Aus Sicht der BLG gibt es aber auch positive Nachrichten: Der Neustädter Hafen, der einzige Universalhafen im Land Bremen und Europas größter Terminal für Stück- und Schwergut, bleibt aus Sicht des Logistikunternehmens weiterhin eine wichtige Drehscheibe für Breakbulk-Verkehre nach Nordamerika. Das umgeschlagene Volumen lag Ende November laut dem Bericht bei 1,44 Millionen Tonnen. Die BLG erwartet, dass es bis Jahresende rund 20 Prozent über dem Volumen des Vorjahres liegen wird. Auch mit der Kontraktlogistik, bei dem der Dienstleister langfristig logistische und logistiknahe Aufgaben eines Unternehmens übernimmt, ist der BLG-Chef zufrieden: Das Unternehmen sei in diesem Segment mittlerweile an über 40 Standorten in ganz Deutschland und der Welt tätig. Konkrete Unternehmenszahlen dazu veröffentlicht die BLG im Frühjahr.

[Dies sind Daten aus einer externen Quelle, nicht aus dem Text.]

/-- O30. The phases between the drain and the load (Table 9.4, R278, R385): closed gates keep the splice and are counted, one clk
a command (log entry 1), open ones lead to the mode change, which a pending chip mode keeps; a dead SCH stops the job; the chip
mode applies when every job stands there or splices no more; then the reserved slot, the swap back to round 0, and the load. -/
def Obligations.SplicePhasesFollowEachOther : Prop :=
  ∀ (s : State) (j : JobId),
    let x := s.job j
    let u := s.serveGates j
    let y := u.job j
    s.stopped j = false →
    (x.phase = .gates → s.boot.dead.contains 2 = true → exec (.gatesOpen j) s = .next (s.reportStop 0x60 fnSch j { unit := 2 })) ∧
    (x.phase = .gates → s.boot.dead.contains 2 = false → u.gatesClosed j = true ∨ u.servicesHold j = true → ∃ t, exec (.gatesOpen j) s = .next t ∧
      t.job j = { y with gateClk := y.gateClk + 1 } ∧ t.rd (rg fnSch 0x010) = (u.spliceWait 1).rd (rg fnSch 0x010)) ∧
    (x.phase = .gates → s.boot.dead.contains 2 = false → u.gatesClosed j = false → u.servicesHold j = false →
      ∃ t, exec (.gatesOpen j) s = .next t ∧
        t.job j = { y with phase := .modeChange, applying := y.staged.length, updating := (u.entry j).update || y.updating }) ∧
    (∀ bad, x.phase = .modeChange → s.cmds.chip.isSome → x.prog.isSome → exec (.modeChangeDone j bad) s = .next (s.spliceWait 1)) ∧
    (∀ bad, x.phase = .modeChange → s.cmds.chip = none ∨ x.prog = none → ∃ t, exec (.modeChangeDone j bad) s = .next t ∧
      (t.job j).phase = .reserved ∧ (t.job j).step = x.step ∧ t.clusters = s.clusters) ∧
    (x.phase = .reserved → exec (.reservedSlotDone j) s = .next (s.setJob j { x with phase := .swap })) ∧
    (x.phase = .swap → ∃ t, exec (.swapDone j) s = .next t ∧ (t.job j).phase = .load ∧
      ∀ c ∈ s.boundClusters j, (t.cluster c).round = 0) ∧
    (∀ i, s.cmds.chip = some i → s.pwrUp = true →
      s.definedJobs.all (fun k => (s.job k).prog.isNone || s.unspliced k || (s.job k).phase == .modeChange) = true →
      ∃ t, exec .chipModeApply s = .next t ∧ t.cmds.chip = none ∧ t.cores = s.cores ∧
        (fieldLE (s.strandRec i) 2 1 < 2 → t.fld (rg fnChip 0x030) 32 32 = fieldLE (s.strandRec i) 2 1) ∧
        (fieldLE (s.strandRec i) 3 1 < 4 → t.fld (rg fnChip 0x030) 35 34 = fieldLE (s.strandRec i) 3 1))

/-- O31. LOAD_PHASE and SPAN_RELEASE (Table 9.4, R279, R253): a program that stays and may be bound is loaded; the release
puts every virtual core that has not halted in its next span: in open cadence at once, in fixed cadence at the next frame
boundary, at an aligned splice or a restart from the release beat on. -/
def Obligations.LoadAndReleaseStartTheSpan : Prop :=
  ∀ (s : State) (j : JobId),
    let x := s.job j
    let w := (256 - (s.clk - s.hbm.frameAt) % 256) % 256
    let released (ticks : Nat) : Prop := ∃ t, exec (.spanRelease j) s = .next t ∧ (t.job j).phase = .span ∧
      (t.job j).release = none ∧ (t.job j).firstSidx = none ∧ (t.job j).step = x.step ∧ t.clk = s.clk + ticks ∧
      (∀ p ∈ s.coresOfJob j, (t.core p).v.run = if (s.core p).v.run.isHalted then .halted else .running)
    s.stopped j = false →
    (x.phase = .load → x.pending = none → x.prog = none ∨ x.binding = true → exec (.loadPhase j) s =
      .next ((s.setJob j { x with phase := .span, binding := false }).applyStrands j x.applying)) ∧
    (∀ g, x.phase = .load → x.pending = none → x.prog = some g → x.binding = false → s.moved j = false →
      (∀ e, s.bindBad j g.image = some e → exec (.loadPhase j) s = .next (s.bindStop j e x.sidx)) ∧
      (s.bindBad j g.image = none → x.aligned = false → ∃ t, exec (.loadPhase j) s = .next t ∧ (t.job j).phase = .align ∧
        (t.job j).started = true ∧ (t.job j).prog = some g ∧ t.mem = s.mem)) ∧
    (x.phase = .align → (∀ p ∈ s.coresOfJob j, (s.core p).fly = []) →
      (s.tetherOk j = false → exec (.spanRelease j) s = .next (s.spliceWait 1)) ∧
      (s.tetherOk j = true → x.release = none → x.aligned = false → s.fixed = false → released 0) ∧
      (s.tetherOk j = true → x.release = none → x.aligned = false → s.fixed = true → released w) ∧
      (s.tetherOk j = true → x.release = none → x.aligned = true →
        exec (.spanRelease j) s = .next ((s.tryGather (s.group j)).spliceWait 1)) ∧
      (s.tetherOk j = true → ∀ b, x.release = some b → b ≤ s.beat.toNat → released 0) ∧
      (s.tetherOk j = true → ∀ b, x.release = some b → s.beat.toNat < b →
        exec (.spanRelease j) s = .next (if x.retract.isSome then s else s.spliceWait 1)))

/-- O32. ROUND_BOUNDARY and ROUND_SWAP_DONE (R272, R273, R526): when the virtual cores of a cluster's round have arrived or
halted and are quiet, the cluster goes to its next round that has a virtual core to run; the swap ends and the round
starts. -/
def Obligations.RoundsFollowWithinASpan : Prop :=
  ∀ (s : State) (c : ClusterId),
    (∀ j r, s.jobOf c = some j → s.nextRound j c = some r → (s.job j).phase = .span → s.stopped j = false →
      (s.cluster c).swapping = false →
      (∀ p ∈ s.roundCores j c, (s.core p).v.run.isArrived || (s.core p).v.run.isHalted) →
      s.stuckOf j [c] false = none → s.roundQuiet j c = true →
      ∃ t, exec (.roundBoundary c) s = .next t ∧ (t.cluster c).swapping = true ∧ (t.cluster c).round = r ∧
        (∀ d, d ≠ c.val → (t.cluster d).round = (s.cluster d).round)) ∧
    ((s.cluster c).swapping = true → ∃ t, exec (.roundSwapDone c) s = .next t ∧ (t.cluster c).swapping = false ∧
      (t.cluster c).round = (s.cluster c).round ∧ t.mem = s.mem ∧ t.jobs = s.jobs ∧
      (∀ p ∈ coresOf c, (t.core p).now = 0) ∧ ∀ p, (t.core p).v.g = (s.core p).v.g)

/-! Streams and HBM. -/

/-- O33. A stream descriptor starts, or is rejected with a stream fault that stops its thread and its job (R239, R242, R257);
a thread issues a granule request within its credits (R244, R247), one that goes on in an entry that has its credit without
another where none is left, and at most 8 a clk; an outbound entry whose last byte
has been read leaves its queue (R245). -/
def Obligations.StreamsStartRequestAndReturnCredits : Prop :=
  ∀ (s : State) (c : ClusterId) (n : Fin 64) (j : Nat),
    let t := s.thread c n
    s.jobOf c = some j →
    (∀ r l, t.list = r :: l → t.started = false → t.stopped = false → s.flowing j c t.outbound = true →
      ∀ p, s.coreFor j c (sdOf r).vcore = some p →
      (s.rejects j (sdOf r) = none → exec (.streamDescriptorStart c n) s = .next (s.setThread c n
        (let u := { t with started := true, asked := 0, done := 0, buf := [], pour := [], planned := 0
                           outQ := if (sdOf r).out ∧ !t.outQ.contains (p, (sdOf r).sq) then t.outQ ++ [(p, (sdOf r).sq)] else t.outQ }
         if (sdOf r).total = 0 then u.finish else u))) ∧
      (∀ code page, s.rejects j (sdOf r) = some (code, page) → ∃ u, exec (.streamDescriptorStart c n) s = .next u ∧
        (u.thread c n).stopped = true ∧ u.stopped j = true)) ∧
    exec (.granuleRequest c) s = .next (let u := s.requests j c 8
      u.setCluster c { u.cluster c with ticks := (u.cluster c).ticks + 1 }) ∧
    (∀ seq d p, t.running = some d → s.coreFor j c d.vcore = some p → d.out = false → d.net = false → t.stopped = false →
      t.asked < d.total → (s.cluster c).outstanding < 2048 → s.flowing j c t.outbound = true →
      let q := (s.core p).v.queue d.sq
      let k := (d.piece t.asked).2
      let new := cdiv (t.asked + k) q.entry - cdiv t.asked q.entry
      (q.credits = 0 → t.asked % q.entry = 0 → s.requestOne j c n seq = none) ∧
      (q.credits ≠ 0 ∨ t.asked % q.entry ≠ 0 → ∃ u, s.requestOne j c n seq = some u ∧
        ((u.core p).v.queue d.sq) = { q with credits := q.credits - min new q.credits, begun := q.begun + min new q.credits } ∧
        (u.thread c n).asked = t.asked + k ∧ (u.thread c n).flight = t.flight + 1 ∧ u.mem = s.mem)) ∧
    (let head := t.outQ.find? (fun e => ((s.core e.1).v.queue e.2).headRead);
      (head = none → exec (.outboundEntryRead c n) s = .next s) ∧
      ∀ p q, head = some (p, q) →
        let was := (s.core p).v.queue q
        ((s.cluster c).hold ≠ [] ∨ (s.cluster c).asleep = true → exec (.outboundEntryRead c n) s = .next s) ∧
        ((s.cluster c).hold = [] → (s.cluster c).asleep = false → ∃ u e l, exec (.outboundEntryRead c n) s = .next u ∧
          was.out = e :: l ∧ ((u.core p).v.queue q).out = l ∧ ((u.core p).v.queue q).readOff = was.readOff - e.len ∧
          u = { s with cores := u.cores } ∧ ∀ k, k ≠ p → u.core k = s.core k))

BHV fordert Kooperation der norddeutschen Seehäfen
Die Bremische Hafen- und Logistikvertretung (BHV) forderte als Unternehmensverband die Politik auf, sich für die Kooperation der norddeutschen Seehäfen einzusetzen. „Dieses reine Standortdenken, jeder kümmert sich da um seinen Kram, das können die einzelnen Bundesländer unserer Meinung nach morgen und übermorgen nicht mehr selber leisten“, sagte BHV-Vorstandsmitglied Christoph Holtkemper. Von der Bundesregierung brauche es mehr Geld, damit deutsche Häfen mit den erfolgreichen Häfen in Rotterdam und im belgischen Antwerpen konkurrieren könnten.
Aus Sicht der für die Infrastruktur zuständigen städtischen Tochter Bremenports habe der Senat in diesem Jahr mit seinem Hafenentwicklungskonzept 2035 ein ambitioniertes Zukunftsprogramm verabschiedet. Die Umsetzung der formulierten Ziele werde den Hafen im kommenden Jahrzehnt massiv verändern, so Bremenports-Chef Robert Howe: "Die Häfen müssen wirtschaftlicher, nachhaltiger, digitaler und klimaneutral werden." Daraus resultiere ein Arbeitspaket, das nur in einer gemeinsamen Anstrengung aller Akteure im Hafen zu bewältigen sein werde.